* _Activity_:
Please output the data exactly, without omitting anything.

* _Entries shown_:
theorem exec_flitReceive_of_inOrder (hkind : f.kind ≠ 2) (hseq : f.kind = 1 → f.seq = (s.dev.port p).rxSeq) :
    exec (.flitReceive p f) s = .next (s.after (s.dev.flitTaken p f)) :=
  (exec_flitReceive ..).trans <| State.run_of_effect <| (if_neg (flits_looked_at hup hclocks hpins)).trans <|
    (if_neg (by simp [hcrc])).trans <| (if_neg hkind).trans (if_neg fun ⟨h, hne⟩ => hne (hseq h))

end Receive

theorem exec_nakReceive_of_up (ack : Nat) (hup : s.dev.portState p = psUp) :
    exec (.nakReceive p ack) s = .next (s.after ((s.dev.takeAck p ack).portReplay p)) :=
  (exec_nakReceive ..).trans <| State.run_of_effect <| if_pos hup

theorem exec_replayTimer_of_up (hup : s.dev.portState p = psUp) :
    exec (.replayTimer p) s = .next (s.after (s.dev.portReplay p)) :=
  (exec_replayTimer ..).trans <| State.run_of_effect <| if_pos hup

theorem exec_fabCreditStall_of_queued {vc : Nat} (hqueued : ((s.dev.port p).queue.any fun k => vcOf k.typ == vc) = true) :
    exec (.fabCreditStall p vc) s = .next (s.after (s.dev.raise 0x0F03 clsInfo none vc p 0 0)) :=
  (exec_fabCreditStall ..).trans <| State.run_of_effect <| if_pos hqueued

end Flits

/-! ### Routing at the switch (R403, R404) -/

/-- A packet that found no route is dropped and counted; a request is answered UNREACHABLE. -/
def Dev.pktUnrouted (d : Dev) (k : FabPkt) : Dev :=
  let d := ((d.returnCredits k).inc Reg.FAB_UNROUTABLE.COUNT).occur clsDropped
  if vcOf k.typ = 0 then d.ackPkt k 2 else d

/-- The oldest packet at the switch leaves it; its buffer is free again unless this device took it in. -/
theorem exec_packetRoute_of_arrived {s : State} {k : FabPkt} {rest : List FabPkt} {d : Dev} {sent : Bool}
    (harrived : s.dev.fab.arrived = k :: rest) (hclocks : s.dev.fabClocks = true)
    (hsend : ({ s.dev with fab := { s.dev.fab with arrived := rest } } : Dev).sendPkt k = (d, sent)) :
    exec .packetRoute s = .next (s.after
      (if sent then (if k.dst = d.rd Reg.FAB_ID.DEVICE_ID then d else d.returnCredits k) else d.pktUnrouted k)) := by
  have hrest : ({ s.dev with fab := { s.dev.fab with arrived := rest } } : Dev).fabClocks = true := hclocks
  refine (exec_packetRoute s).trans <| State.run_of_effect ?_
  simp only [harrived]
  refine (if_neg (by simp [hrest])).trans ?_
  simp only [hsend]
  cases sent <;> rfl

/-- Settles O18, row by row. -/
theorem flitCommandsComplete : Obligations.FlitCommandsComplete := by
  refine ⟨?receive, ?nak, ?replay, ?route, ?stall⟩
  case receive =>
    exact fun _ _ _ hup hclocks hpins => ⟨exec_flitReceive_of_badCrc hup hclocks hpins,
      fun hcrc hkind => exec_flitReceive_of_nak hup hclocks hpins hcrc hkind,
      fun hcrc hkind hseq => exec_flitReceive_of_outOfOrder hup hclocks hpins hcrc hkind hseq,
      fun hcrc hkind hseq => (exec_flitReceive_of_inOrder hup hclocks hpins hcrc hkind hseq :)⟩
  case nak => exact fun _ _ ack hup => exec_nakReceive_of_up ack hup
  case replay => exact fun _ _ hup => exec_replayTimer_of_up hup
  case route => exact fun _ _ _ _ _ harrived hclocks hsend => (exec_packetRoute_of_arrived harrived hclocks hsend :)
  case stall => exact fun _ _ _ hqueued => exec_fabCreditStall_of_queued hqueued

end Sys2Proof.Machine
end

* _Response_:
theorem exec_flitReceive_of_inOrder (hkind : f.kind ≠ 2) (hseq : f.kind = 1 → f.seq = (s.dev.port p).rxSeq) :
    exec (.flitReceive p f) s = .next (s.after (s.dev.flitTaken p f)) :=
  (exec_flitReceive ..).trans <| State.run_of_effect <| (if_neg (flits_looked_at hup hclocks hpins)).trans <|
    (if_neg (by simp [hcrc])).trans <| (if_neg hkind).trans (if_neg fun ⟨h, hne⟩ => hne (hseq h))

end Receive

theorem exec_nakReceive_of_up (ack : Nat) (hup : s.dev.portState p = psUp) :
    exec (.nakReceive p ack) s = .next (s.after ((s.dev.takeAck p ack).portReplay p)) :=
  (exec_nakReceive ..).trans <| State.run_of_effect <| if_pos hup

theorem exec_replayTimer_of_up (hup : s.dev.portState p = psUp) :
    exec (.replayTimer p) s = .next (s.after (s.dev.portReplay p)) :=
  (exec_replayTimer ..).trans <| State.run_of_effect <| if_pos hup

theorem exec_fabCreditStall_of_queued {vc : Nat} (hqueued : ((s.dev.port p).queue.any fun k => vcOf k.typ == vc) = true) :
    exec (.fabCreditStall p vc) s = .next (s.after (s.dev.raise 0x0F03 clsInfo none vc p 0 0)) :=
  (exec_fabCreditStall ..).trans <| State.run_of_effect <| if_pos hqueued

end Flits

/-! ### Routing at the switch (R403, R404) -/

/-- A packet that found no route is dropped and counted; a request is answered UNREACHABLE. -/
def Dev.pktUnrouted (d : Dev) (k : FabPkt) : Dev :=
  let d := ((d.returnCredits k).inc Reg.FAB_UNROUTABLE.COUNT).occur clsDropped
  if vcOf k.typ = 0 then d.ackPkt k 2 else d

/-- The oldest packet at the switch leaves it; its buffer is free again unless this device took it in. -/
theorem exec_packetRoute_of_arrived {s : State} {k : FabPkt} {rest : List FabPkt} {d : Dev} {sent : Bool}
    (harrived : s.dev.fab.arrived = k :: rest) (hclocks : s.dev.fabClocks = true)
    (hsend : ({ s.dev with fab := { s.dev.fab with arrived := rest } } : Dev).sendPkt k = (d, sent)) :
    exec .packetRoute s = .next (s.after
      (if sent then (if k.dst = d.rd Reg.FAB_ID.DEVICE_ID then d else d.returnCredits k) else d.pktUnrouted k)) := by
  have hrest : ({ s.dev with fab := { s.dev.fab with arrived := rest } } : Dev).fabClocks = true := hclocks
  refine (exec_packetRoute s).trans <| State.run_of_effect ?_
  simp only [harrived]
  refine (if_neg (by simp [hrest])).trans ?_
  simp only [hsend]
  cases sent <;> rfl

/-- Settles O18, row by row. -/
theorem flitCommandsComplete : Obligations.FlitCommandsComplete := by
  refine ⟨?receive, ?nak, ?replay, ?route, ?stall⟩
  case receive =>
    exact fun _ _ _ hup hclocks hpins => ⟨exec_flitReceive_of_badCrc hup hclocks hpins,
      fun hcrc hkind => exec_flitReceive_of_nak hup hclocks hpins hcrc hkind,
      fun hcrc hkind hseq => exec_flitReceive_of_outOfOrder hup hclocks hpins hcrc hkind hseq,
      fun hcrc hkind hseq => (exec_flitReceive_of_inOrder hup hclocks hpins hcrc hkind hseq :)⟩
  case nak => exact fun _ _ ack hup => exec_nakReceive_of_up ack hup
  case replay => exact fun _ _ hup => exec_replayTimer_of_up hup
  case route => exact fun _ _ _ _ _ harrived hclocks hsend => (exec_packetRoute_of_arrived harrived hclocks hsend :)
  case stall => exact fun _ _ _ hqueued => exec_fabCreditStall_of_queued hqueued

end Sys2Proof.Machine
end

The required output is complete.